A possible reason for the ambiguity of usage of the power calculation is that the minimal clinically significant effect size may not have been previously addressed and perhaps isn’t really known (39). There is no standardized way for it to be determined (40). Strategies for determining the minimal clinically significant effect include looking at the degree of change that led to a change of practice in prior studies, the relationship between continuous variables and their binary consequences, and the associated economic cost-to-benefit ratio. These strategies require wider consultation with clinicians and patients (41). There may be no universal answer to what constitutes clinical significance, and it may differ between cultures and healthcare systems and change with time.

Outcome measures vary from those that are widely familiar to those which may be more niche, derived, or disease specific. These may not be as accessible to a wider readership. There is more reason in these instances for the minimal acceptable clinical difference to be defined. It is arguable that if the minimal acceptable clinical difference for an outcome is unknown, then aside from studies that measure survival, we won’t know if an intervention is beneficial to patients.

In binary outcomes, there are objective ways for quantifying the effect size, i.e. the number needed to treat (NNT) rather than the odds ratio, which is a relative risk reduction. The NNT is an independent means of comparing the effect size of different interventions, even in differing diseases, if an economic comparison is being made, for example. There is no exact equivalent for a continuous variable, but possible measures of absolute effect size are the percentage effect size, which is the effect size divided by the mean of the variable. In the above BP trial example, the percentage effect size would be 10/100, or 10%. An alternative to this is the effect size divided by the standard deviation (rather than the SEM, which is dependent on the number of patients in the trial). When assessing an intervention for a continuous variable among a subset who have a condition, if there is a clear demarcation between the disease subset and the ‘normal population’, then the degree of difference from the mean of the normal population has also been proposed as a basis of measuring clinical significance (42).

The calculation for a non-inferiority study is closely related to the calculations for superiority shown above and explores an alternative rationale for the adoption of a newer treatment. There may be some advantage to a new treatment other than the primary outcome, which has long been regarded as the bottom line, perhaps on cost grounds, convenience, or side effects. The ease of applicability of a new treatment is an important consideration that has gained increasing attention in recent years, addressing the likely implementation of a new intervention and the view that practicality and engagement should be early study considerations (43).

It also may have become unethical to employ a placebo as the comparator, and the threshold for patient benefit may have increased, and thereby the proof of superiority has become unattainable. However, the process of proving non-inferiority has lowered the threshold for acceptance of newer treatments when viewed solely on the performance of the primary outcome. Since the inception of randomized trials, there has likely been a gradual reduction in the clinical significance of newer treatments as it is becoming ever harder to find more effective therapies (44).

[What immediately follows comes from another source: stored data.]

-- ==== Sys2Proof/Machine/Control.lean ====
section
/-! DEFINITION. The control commands CLEAR and ERR_ACK (spec/40_control.md R112, R113). -/

namespace Sys2Proof.Machine

/-- What CLEAR leaves (R112): an empty session, empty streams, results 0 and no sticky bit. WORD_LEN, ORIG_LEN, ARG0 and
ARG1 stay. -/
def State.clearSession (s : State) : State :=
  { s with
    ft := [], ct := [], nodes := [], root := noNode, pq := [], pqSeq := 0#64, acc := 0#8, pend := 0
    inFifo := [], outFifo := [], inEof := false, res0 := 0#64, res1 := 0#64, res2 := 0#64, res3 := 0#64
    error := none, cmdDrop := false, wrDrop := false, inOvf := false }

/-- CLEAR (R112). -/
def execClear (s : State) : Out := .next s.clearSession.complete

/-- ERR_ACK (R113). -/
def execErrAck (s : State) : Out := .next s.clearSticky.complete

end Sys2Proof.Machine
end

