theorem State.guarded_eq_iff {s t : State} : t.guarded = s.guarded ↔
    t.error = s.error ∧ t.ft = s.ft ∧ t.ct = s.ct ∧ t.nodes = s.nodes ∧ t.root = s.root ∧ t.pq = s.pq ∧ t.pqSeq = s.pqSeq ∧
    t.acc = s.acc ∧ t.pend = s.pend ∧ t.res0 = s.res0 ∧ t.res1 = s.res1 ∧ t.res2 = s.res2 ∧ t.res3 = s.res3 := by
  simp only [State.guarded, Prod.mk.injEq]

/-- No command is accepted but CLEAR or ERR_ACK. -/
def State.IdleOrControl (t : State) : Prop :=
  t.run = none ∨ ∃ r, t.run = some r ∧ (r.word = 0x01#64 ∨ r.word = 0x02#64)

section

variable (s : State)

theorem readReg_guarded (r : Reg) : (s.readReg r).guarded = s.guarded ∧ (s.readReg r).run = s.run := by
  unfold State.readReg
  split
  · exact ⟨rfl, rfl⟩
  · split
    · exact ⟨rfl, rfl⟩
    · exact ⟨rfl, rfl⟩

theorem busRead_guarded (offset bits : Nat) :
    (s.busRead offset bits).guarded = s.guarded ∧ (s.busRead offset bits).run = s.run := by
  unfold State.busRead
  split
  · exact readReg_guarded s _
  · exact ⟨rfl, rfl⟩

/-- Of the writes only CMD's can reach what R263 guards, or the command. -/
theorem writeReg_guarded {r : Reg} (hr : r ≠ .cmd) (v : U64) :
    (s.writeReg r v).guarded = s.guarded ∧ (s.writeReg r v).run = s.run := by
  cases r with
  | cmd => exact absurd rfl hr
  | wordLen =>
    rw [State.writeReg, State.writeWordLen]
    split
    · split <;> exact ⟨rfl, rfl⟩
    · exact ⟨rfl, rfl⟩
  | origLen | arg0 | arg1 =>
    rw [State.writeReg]
    split <;> exact ⟨rfl, rfl⟩
  | inData =>
    rw [State.writeReg, State.writeInData]
    split <;> exact ⟨rfl, rfl⟩
  | _ => exact ⟨rfl, rfl⟩

end

section

variable {s : State}

/-- R110, R263: with an error recorded every CMD write but CLEAR's and ERR_ACK's is dropped, whether BUSY or not. -/
theorem writeCmd_dropped {v : U64} (herr : s.error ≠ none) (h1 : v ≠ 1#64) (h2 : v ≠ 2#64) :
    s.writeCmd v = { s with cmdDrop := true } := by
  cases hbusy : s.busy with
  | true => exact writeCmd_busy hbusy
  | false => exact writeCmd_after_error hbusy herr h1 h2

/-- With an error recorded a CMD write is accepted as CLEAR or ERR_ACK, or dropped. -/
theorem writeCmd_guarded (herr : s.error ≠ none) (hidle : s.run = none) (v : U64) :
    (s.writeCmd v).guarded = s.guarded ∧ (s.writeCmd v).IdleOrControl := by
  by_cases hv : v = 1#64 ∨ v = 2#64
  · have hbusy : s.busy = false := by rw [State.busy, hidle, Option.isSome_none]
    have hlegal : legalWord v = true := by obtain rfl | rfl := hv <;> decide
    rw [writeCmd_accepted hbusy (.inr hv) hlegal]
    exact ⟨rfl, .inr ⟨_, rfl, hv⟩⟩
  · obtain ⟨h1, h2⟩ := not_or.mp hv
    rw [writeCmd_dropped herr h1 h2]
    exact ⟨rfl, .inl hidle⟩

Another consequence of pursuing ever smaller clinical gains is that studies need to grow massively in size to demonstrate tiny benefits. This may make studies time-consuming, costly, and achievable only through commercial funding. While a large study may be viewed as highly informative, it may also be an indication that the intervention being tested is only of marginal benefit (45). When viewed over longer periods, the most effective interventions in medicine have often never been subjected to randomized trials, as their benefits are so obvious that any trial becomes unethical in some cases and difficult to recruit into in other cases (46). Examples of this are antibiotics and sterilization of operating fields. Even recent advances, such as the uptake of minimally invasive surgery, have not been subjected to randomized trials prior to change in practice and may never be (in their most current form) as the question may become irrelevant due to other technological advances (47). Progress through many tiny incremental gains may not be an effective use of resources and may be unnecessary when viewed as part of the overall development of medicine.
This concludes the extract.